Lord of the Flies High

In an article on the recent Santana High shooting, Attorney General John Ashcroft made a statement about the bullying at Santana High that shocked me by demonstrating how clueless even this relatively sane politician is regarding the situation in our government schools. "It takes more than what the government can do," Ashcroft said. "It's going to take some response on the part of our culture to say that we don't want to promote the idea that violence is the way to solve all our problems."

While I certainly agree that dealing with this problem is going to take more than government, (if indeed government has anything useful to offer at all), I strongly disagree with the analysis implied in the rest of his comment. I'll go out on a limb and make this claim: Even if we removed all hints that "violence is the way to solve our problems" from our culture, removed all violent video games and movies, banned guns and made kids sing "Peace Train" every day there would still be boys beating up other boys at government schools. The problem is not, or at least not primarily, "culture".

Allow me to share some of my own experience. Being a scrawny boy, a bit eccentric and a pacifist I was an ideal target for "bullying". This "bullying" in my case meant about 8 years of physical abuse through elementary, junior high and high school. One incident I remember in particular from junior high involved two boys. One held my arms behind my back while the other slapped my face repeatedly as hard as he could. The sense of violation was far worse than the pain. I had done nothing in particular to get this treatment, merely been someone they perceived as vulnerable. I remember the sense of dread throughout this period of my life as I approached the especially dangerous parts of my school day: the bus stop, the hallway between classes, the locker room.

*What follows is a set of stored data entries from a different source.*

-- ==== Sys2Proof/Machine/Step.lean ====
section
/-! DEFINITION. One step of the machine: the next event of the outside world is taken and served whole
(spec/10_state.md R31, 20_memory.md R60). -/

namespace Sys2Proof.Machine

/-- A command byte is presented: decode it and run the operation, or raise `IllegalOp` (30_encoding.md R71, R73). -/
def runCommand (cmd : Byte) (s : State) : Host.Outcome State Fault Refusal :=
  match decode cmd with
  | .instr i => exec i s
  | .illegalOp _ => .next s.illegalCommand

/-- Serve one event, already taken from the list. -/
def serve (e : Event) (s : State) : Host.Outcome State Fault Refusal :=
  match e with
  | .access a => .next (s.hostAccess a)
  | .command cmd => runCommand cmd s
  | .reset => .next s.resetCore
  | .connect src => .next (s.connectSource src)

/-- One step: an ENCODE in progress goes on or waits; otherwise the next event is served; with nothing to do the core
is idle (60_exceptions.md R193). -/
def step (s : State) : Host.Outcome State Fault Refusal :=
  match s.waiting with
  | some N => .next (s.stepWaiting N)
  | none =>
    match s.events with
    | [] => .next s
    | e :: rest => serve e (s.takeEvent rest)

/-- The state with the given command byte as the next event, so that the very next step runs it (log entry 10). -/
def State.withFetchWord (s : State) (nbits w : Nat) : State := s.presentCommand (commandByte nbits w)

end Sys2Proof.Machine
end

For myself this nightmare did not come to an end through adult authority. While I was in high school, my family took in a black inner city youth, (to this day a beloved "foster" brother), and he started attending my high school. He was decidedly not scrawny and a lot scarier than I was. He made it clear to the other boys that I was under his protection and that stopped the abuse and made for a much happier time in my childhood. It should be noted that all this occurred in one of the richest and best government school districts in my state over 15 years ago. By all accounts, the situation in government schools is even worse now.

How could all this happen with adults supposedly in charge? Let us assume, as economists are wont to do, that I was a rational child weighing the costs and benefits of my actions. If I "snitched" on one of my abusers to my parents or school authorities, the most I could hope for was a slap on the hand: perhaps a stern lecture or, if they were really serious, a week-long vacation, (i.e. suspension), for the bully. So perhaps I would have a break from that particular bully for a week. But then, having broken the schoolyard code, I would be subject to revenge. And the kids would have a thousand ways of making my life miserable that the adults wouldn't catch. With a ratio of 20 or 30 prisoners to every guard, I'm sorry, students to teachers combined with the adult's inability to exercise any substantive discipline there was little chance that adults would be able to protect me from the wrath sure to follow my breaking of the unwritten code. So I lumped it.

William Golding's novel The Lord of the Flies has helped me to understand what I experienced. In that novel, a group of children find themselves stranded on an island without adult supervision and quickly revert to their natural savagery. For children are savage, even the girls in their own way. They do not need a "culture of violence" to teach them this. It is a civilized culture that teaches children to restrain their natural violence. We are born barbarians. It is the job of responsible adults to train their little barbarians into people who know how to respect the person and property of others.

Our government schools have been failing more and more in this essential task. These are not the schools that my parents experienced. These are not even the schools I experienced. The Lord of the Flies mentality that rules the government schools is now being revealed in the most tragic manner possible.

I have a question for you from my younger self: Where are the adults?

March 16, 2001

Stephen W. Carson is a working software engineer and a graduate student in political economy at Washington University in St. Louis.